E morrer não seria opção, mas entrega; e a luta? Bem, a luta resulta sempre numa batalha perdida e inglória.
Entre os processos cruéis da natureza, é a velhice o mais cruel. Implacável, insidiosa, ataca por todos os lados, abre a porta
a todas as moléstias mortais. Pensando bem, é uma espécie de HIV a longo prazo. Te ataca o coração, o pulmão, todas as demais
vísceras – a tripa, o fígado, o que nos abatedouros se chama o arrasto. E mais a fiação arterial e venosa, e a coluna! E não falei
na atividade cerebral. E também esqueci os ossos, a infame osteoporose, que te rói os ossos pelo tutano, deixando-os como
frágeis cascas de ovos. E então basta um pequeno escorregão na banheira para deixar um fêmur fraturado.
Os moços compadecidos, os quarentões assustados e os próprios velhos, apelando para tudo, inventaram ultimamente
essas bobagens de “terceira idade”, clubes e associações que trabalham contra o isolamento e as tristezas da velhice. Mas não
se iluda, velho, meu amigo e colega. Ninguém está acreditando naquilo. Você já viu na TV um quadro de propaganda dessa falsa
recuperação de terceira idade? Um velho e uma velha, vestidos à moda dos anos trinta, tentando dançar um tango argentino?
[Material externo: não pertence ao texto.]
/-- Bytes that decode are the encoding of the instruction answered, followed by the bytes that come back. -/
theorem eq_encode_append_of_decode {bs rest : List Byte} {i : Instr} (h : decode bs = .ok (i, rest)) :
    bs = encode i ++ rest := by
  cases bs with
  | nil => cases h
  | cons b bs =>
    simp only [decode] at h
    split at h
    · cases h
    · rename_i op hop
      split at h
      · rename_i j hj
        cases h
        obtain ⟨rfl, hops⟩ := (withOperands_eq_some_iff op _ i).1 hj
        rw [encode, hops, (opcodeOf_eq_some_iff b _).1 hop, List.cons_append, List.take_append_drop]
      · cases h

/-- Settles O9: an encoding decodes to its instruction, and bytes that decode are an encoding. -/
theorem decodeEncodeAgree : Obligations.DecodeEncodeAgree := by
  intro bs rest i
  constructor
  · exact eq_encode_append_of_decode
  · rintro rfl
    exact decode_encode_append i rest

/-- Settles O10: each word is the encoding of its instruction, followed by the bytes left unread. -/
theorem decodeScenarioWords : Obligations.DecodeScenarioWords :=
  ⟨decode_encode_append (.ldi 0 8) [], decode_encode_append (.add 0 1) [], decode_encode_append (.prn 0) [1],
    decode_encode_append .hlt [], decode_encode_append (.mlt 3 5) [], decode_encode_append (.psh 7) [],
    decode_encode_append (.pop 6) [], decode_encode_append (.cll 1) [], decode_encode_append .ret [0b00010001]⟩

/-- The bytes R63 lists are those that are no opcode's byte. -/
theorem illegalByte_iff_ne_opcodeByte (b : Byte) : IllegalByte b ↔ ∀ op, b ≠ opcodeByte op := by
  constructor
  · rintro h op rfl
    revert h
    unfold IllegalByte
    cases op <;> decide
  · intro h
    have hne (op : Opcode) : b.toNat ≠ (opcodeByte op).toNat := fun he => h op (BitVec.eq_of_toNat_eq he)
    have hhlt : b.toNat ≠ 0x01 := hne .hlt
    have hldi : b.toNat ≠ 0x82 := hne .ldi
    have hprn : b.toNat ≠ 0x47 := hne .prn
    have hadd : b.toNat ≠ 0xA0 := hne .add
    have hmlt : b.toNat ≠ 0xA2 := hne .mlt
    have hpsh : b.toNat ≠ 0x45 := hne .psh
    have hpop : b.toNat ≠ 0x46 := hne .pop
    have hcll : b.toNat ≠ 0x50 := hne .cll
    have hret : b.toNat ≠ 0x11 := hne .ret
    unfold IllegalByte
    bv_omega

/-- The opcode map has no row for exactly the bytes R63 lists. -/
theorem opcodeOf_eq_none_iff (b : Byte) : opcodeOf b = none ↔ IllegalByte b := by
  simp only [illegalByte_iff_ne_opcodeByte, Option.eq_none_iff_forall_ne_some, ne_eq, opcodeOf_eq_some_iff]

/-- The decoder rejects a first byte by name exactly where it selects no opcode. -/
theorem decode_eq_invalidOpcode_iff (b : Byte) (bs : List Byte) :
    decode (b :: bs) = .error (.invalidOpcode b) ↔ opcodeOf b = none := by
  constructor
  · intro h
    simp only [decode] at h
    split at h
    · assumption
    · split at h <;> cases h
  · intro h
    simp only [decode, h]

/-- Settles O11: the decoder's error and the rule's list both say that the byte selects no opcode; the count is closed. -/
theorem illegalBytesRejected : Obligations.IllegalBytesRejected :=
  ⟨fun b bs => (decode_eq_invalidOpcode_iff b bs).trans (opcodeOf_eq_none_iff b), by decide +kernel⟩

/-- A line that stands for an instruction puts its encoding before the bytes of the lines after it (R68). -/
theorem assemble_cons {line : List Char} {lines : List (List Char)} {i : Instr} {bs : List Byte}
    (hline : asmInstr line = some i) (hlines : assemble lines = some bs) :
    assemble (line :: lines) = some (encode i ++ bs) := by
  simp only [assemble, hline, hlines]

/-- Settles O12, line by line. -/
theorem assembledScenario : Obligations.AssembledScenario :=
  assemble_cons (i := .ldi 0 8) (by decide) <|
  assemble_cons (i := .ldi 1 3) (by decide) <|
  assemble_cons (i := .add 0 1) (by decide) <|
  assemble_cons (i := .prn 0) (by decide) <|
  assemble_cons (i := .hlt) (by decide) rfl

end Sys2Proof.Machine
end

section
/-!
PROOFS. The engine: which step is taken, HLT, and the PC update (40_engine.md rules R80 to R87).
-/

namespace Sys2Proof.Machine

/-- Settles O13: the instruction the bytes decode to is the one fetched, and the step is its exec. -/
theorem stepRunsDecodedInstruction : Obligations.StepRunsDecodedInstruction :=
  fun _ _ en h => step_of_fetch_ok en (State.fetch_of_decodesTo h)

/-- Settles O14: HALTED, FAULTED and the hold each keep a step from being enabled. -/
theorem notEnabledFrozen : Obligations.NotEnabledFrozen := by
  intro s h
  refine step_of_not_enabled (Bool.eq_false_iff.2 fun en => ?_)
  obtain ⟨hrun, hfree⟩ := s.enabled_iff.1 en
  obtain hhalted | hfaulted | hheld := h
  · cases hrun.symm.trans hhalted
  · cases hrun.symm.trans hfaulted
  · cases hfree.symm.trans hheld

/-- A fetch with the pc above 255 raises OutOfBounds(MEMORY, pc) (R82). -/
theorem State.fetch_of_pc_above {s : State} (hpc : 255 < s.pc.toNat) : s.fetch = .error (.outOfBounds .memory s.pc) := by
  have hread : s.memReadAt s.pc.toNat = .error (.outOfBounds .memory s.pc) := by
    rw [s.memReadAt_error hpc, BitVec.ofNat_toNat, BitVec.setWidth_eq]
  simp only [State.fetch, hread]

/-- Where a step is enabled with the pc above 255, it faults OutOfBounds(MEMORY, pc) (R82). -/
theorem step_of_pc_above {s : State} (en : s.enabled = true) (hpc : 255 < s.pc.toNat) :
    step s = .next (s.faulted 3 0 s.pc) :=
  step_of_fetch_error en (State.fetch_of_pc_above hpc)

theorem eq_hlt_of_opcode {i : Instr} (h : i.opcode = .hlt) : i = .hlt := by
  cases i with
  | hlt => rfl
  | ldi | prn | add | mlt | psh | pop | cll | ret => cases h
É patético, embora a maioria dos moços apenas o considere docemente ridículo.
Diz-se que já se consegue muito na luta contra a velhice. Ginástica, dieta, malhação, corrida etc. Cirurgia plástica. Ah, já pensaram
no tormento de uma bela mulher, atriz, dama do soçaite, cortesã, que viva da e para a sua beleza, ao descobrir as primeiras rugas, a
flacidez do mento, daquela sutil rede de outras pequenas rugas que rodeiam os lábios? O Dr. Pitanguy opera e os seus colegas de mérito
variável também operam. Mas, por mais famosos, competentes e mágicos que sejam os cirurgiões plásticos, só fazem mágicas, não
fazem milagres. Esticam a pele sobre os músculos flácidos, fazem um peeling, que é uma espécie de raladura na cútis, fica lindo a
princípio, mas, como toda mágica, não dura muito. E aí têm que começar tudo outra vez, as cicatrizes já não se escondem tão bem
atrás das orelhas ou no couro cabeludo que, aparado, vai encurtando, deixando as pacientes com testas enormes, quase uma calvície.
E nem falei em calvície que, mercê de Deus, ataca mais os homens que as mulheres!
Você contempla no espelho, vê as rugas do seu rosto, do seu pescoço, como se olhasse uma máscara que se desfaz. Vê bem, sabe
como está velho, embora não sinta que está velho. Sua alma, seus sentimentos, sua cabeça, nada disso confirma a palavra ou a imagem
do espelho. Mas os outros só veem de você o que o espelho vê.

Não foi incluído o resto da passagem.